Providers should not expect any near-term return on investment. "For clinical systems such as chronic disease registries, there are rarely enough financial benefits to offset the costs," the report reads. But proponents say a registry is a mission-driven initiative that can't be viewed through an ROI lens.
"If you're going to start out looking to get green dollars in return, you'll never get anywhere," says John L. Haughom, M.D., senior vice president of the Healthcare Improvement Division at PeaceHealth. "You do end up saving money, but you can't start out that way."
John Haughton, M.D., CEO of DocSite, concedes that the lack of a clear financial incentive likely is the largest barrier to wider acceptance of disease registries. "Most people adopting them aren't looking at them for an ROI," Haughton says.
Even so, many early adopters say they're convinced that registries produce a financial return--or will someday. Pope says better chronic care might prevent revenue-generating hospitalizations, but it also frees up time and space for other acute encounters. "It's a double positive," he says. "It allows us to take in new patients because we have the room, and we're taking much better care of our chronic patients."

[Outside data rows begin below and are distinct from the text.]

/-- The reasons a command could be refused by the model. -/
inductive Refusal where
  /-- The command has no meaning in the model yet; raised in `exec`'s own arms only. Safe. No arm
  raises it. -/
  | notModelled (mnemonic : String)
deriving DecidableEq, Repr

/-! ### Reset -/

/-- After every reset all four slots are free, the ended list is empty, both counters hold 0 and the
internal tag counter holds 240 (R1). -/
def Opt.reset : Opt :=
  { slots := Bank.fill 4 none, endedList := [], admissions := 0, ends := 0, internalTag := 240 }

/-- R27, R29, R34, R35: empty queue, both sums 0, timers stopped, window empty, flags clear, state LOW. -/
def Sta.reset : Sta :=
  { queue := [], resSum := 0, normalSum := 0, stagger := none, samples := [], filtered := none
    flags := { underSet := false, overSet := false, holdSet := false, cutSet := false }
    holdTimer := none, supply := .low }

/-- R45, R47, R51: empty window, both runs 0, attitude invalid, no sensor fault, drift timer stopped. -/
def Atu.reset : Atu :=
  { window := [], validRun := 0, invalidRun := 0, filtered := none, sensorFault := false, drift := none }

/-- R57 to R59: no reading taken, not in contact, timer stopped, valves closed. -/
def JackUnit.reset : JackUnit :=
  { stroke := 0, pressure := 0, sensorFault := false, contact := false, contactTimer := none, extending := false
    retracting := false, goal := false, waiting := false, target := 0, taken := false, unloaded := false }

/-- Every phase timer stopped (R74). -/
def JackTimers.stopped : JackTimers :=
  { ground := none, settle := none, lift := none, touchdown := none, stow := none, jog := none }

/-- R57 to R61, R63: every held value 0, both duties 0, LEVELLED clear, no solver result. -/
def Lvc.reset : Lvc :=
  { jacks := Bank.fill 6 JackUnit.reset, pump := 0, levelled := false, timers := JackTimers.stopped, pend := none
    groundDone := false, landing := none, extension := 0, solver := none }

/-- R88 to R90, R97: off, duty 0, no direction, count, tally and run 0, no coast window, current 0. -/
def Motor.reset : Motor :=
  { count := 0, dir := none, driven := false, coast := none, applied := 0, amps := 0, run := 0, tally := 0
    pulsed := false, started := false, late := false, atEnd := false }

/-- R90, R92, R97: reference flag clear, no stray, both duties 0, timers stopped. -/
def RoomUnit.reset : RoomUnit :=
  { a := Motor.reset, b := Motor.reset, referenced := false, stray := false, demanded := 0, ramped := 0
    breaking := false, breakTimer := none, lateTimer := none, stallTimer := none, jogTimer := none, pend := none
    creeping := false, blind := false }

/-- R116 to R119. -/
def AwningUnit.reset : AwningUnit :=
  { motor := Motor.reset, referenced := false, stray := false, demanded := 0, ramped := 0, breaking := false
    creeping := false, breakTimer := none, stallTimer := none, jogTimer := none, target := 0, setDir := none
    pend := none }

/-- R127 to R129 at a reset taken at time `now`: the first gate ends 1000 ms later, the window is
empty, the trigger is not present and the lockout timer is stopped. DESIGN CHOICE (log entry 48): the count and speed of
the last completed gate, which R133 returns, are 0 until a gate ends. -/
def Wind.reset (now : Nat) : Wind :=
  { gateCount := 0, gateTimer := some (now + 1000), lastCount := 0, lastSpeed := 0, window := [], trigger := false
    lockout := none }

/-- R134: no debounced state, timers stopped, fault flag clear; the pin at its pull-up (log entry 6). DESIGN CHOICE (log
entry 66): no last poll reading and no pending polled value. -/
def InputUnit.reset : InputUnit :=
  { level := .pullUp, debounced := none, firstDone := false, debounce := none, firstReading := none, fault := false
    faultTimer := none, lastPoll := none, pending := none }

/-- The record of R142 until start-up ends. -/
def Coach.startUp : Coach :=
  { brake := .notAssigned, ignition := false, door := .notFitted, eStop := .notAssigned, allStowed := false
    travelUnstowed := false }

/-- R142, R147, R153, R198: not ready, awake, no wake cause, timers stopped. DESIGN CHOICE (log entry 66): the poll
counter at 0. -/
def Inm.reset : Inm :=
  { inputs := Bank.fill 24 InputUnit.reset, coach := Coach.startUp, notReady := true, parked := false
    wakeCause := none, idle := false, idleTimer := none, pollTimer := none, pollCount := 0 }

/-- R155: every flag clear, no last judged position, no order recorded. -/
def Clm.reset : Clm :=
  { entries := Bank.fill 8 { active := false, inside := false, lastA := none, lastB := none }
    ordered := Bank.fill 6 false }

/-- R168: assembler in HUNT, gap timer stopped, buffer empty, no reply being sent. -/
def LinkUnit.reset : LinkUnit := { assembler := .hunt, gap := none, buffer := [], replies := [] }

/-- R168, R179, R181 and chapter 10: watchdog and silence timer stopped, not connected, every group free. -/
def Liu.reset : Liu :=
  { coach := LinkUnit.reset, service := LinkUnit.reset, watchdog := none, silent := false, watchdogNoted := false
    connected := false, silence := none, claims := Bank.fill 6 .free, parkWait := false }

/-- After every reset each change set holds the POWER category alone (R188). -/
def ChangeSet.reset : ChangeSet :=
  { cats := Category.power.bit, tags := [], truncated := false, inputs := 0, entries := 0, attitude := 0, wind := 0 }

/-- No member. -/
def Details.none : Details := { links := 0, inputs := 0, jacks := 0, stray := 0, channels := 0 }

/-- R190, R192, R193, R197 for a reset of this cause with the items loaded from this source: RESTART
latched, ITEMS_DEFAULTED present and latched when the items are defaulted, every other mark clear,
mask 0, NOTE_N asserted by POWER and RESTART, ALARM deasserted. -/
def Ntu.reset (cause : RestartCause) (source : ItemSource) : Ntu :=
  { coach := ChangeSet.reset, service := ChangeSet.reset
    faults :=
      { latched :=
          match source with
          | .image => FaultKind.restart.bit
          | .defaulted => FaultKind.restart.bit ||| FaultKind.itemsDefaulted.bit
        present :=
          match source with
          | .image => 0
          | .defaulted => FaultKind.itemsDefaulted.bit
        now := Details.none, since := Details.none, cause := cause }
    mask := 0, thermal := false, bridges := 0, noteN := true, alarm := false }

/-- The state a reset at time `now` leaves, for a cause, a loaded item table, its source and the image
it was read from (R197 and the reset sentences of every chapter). -/
def State.boot (pending : List Instr) (now draws : Nat) (cause : RestartCause) (items : Items)
    (source : ItemSource) (image : Image) : State :=
  { pending := pending, now := now, draws := draws, opt := Opt.reset, sta := Sta.reset, atu := Atu.reset
    lvc := Lvc.reset, sdc := Bank.fill 4 RoomUnit.reset, awu := AwningUnit.reset, wind := Wind.reset now
    inm := Inm.reset, clm := Clm.reset, liu := Liu.reset, ntu := Ntu.reset cause source
    ist := { items := items, image := image, storing := none, source := source } }

/-- A blank image: no bytes, and a check word that does not match them (section 12.5, log entry 5). -/
def Image.blank : Image := { bytes := [], check := 0 }

/-- The FG640 right after a POWER_ON reset of a new board: the image is blank, so the working table
takes every default and the items are defaulted (R197, section 12.5). -/
def State.reset : State :=
  State.boot [] 0 0 .powerOn Items.default .defaulted Image.blank

end Sys2Proof.Machine
end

And there are rare cases in which successful registries have helped produce tangible financial benefits. A large independent physician association in New Jersey was able to negotiate better rates with local employers and health plans after showing improvement in controlling patients' asthma, according to the California HealthCare Foundation.
Advocate's Patel believes a robust ROI will accrue over time through the growth of pay-for-performance and increased recognition, which can boost volume and provide leverage in contract negotiations.
"If you put the whole package together, the case for disease registries is very compelling," Patel says. "It isn't that complicated or expensive, and returns are so big. I can't imagine doing any clinical initiative in any area without having a disease registry as the centerpiece of the program."
Mike Colias is a freelance writer based in Chicago.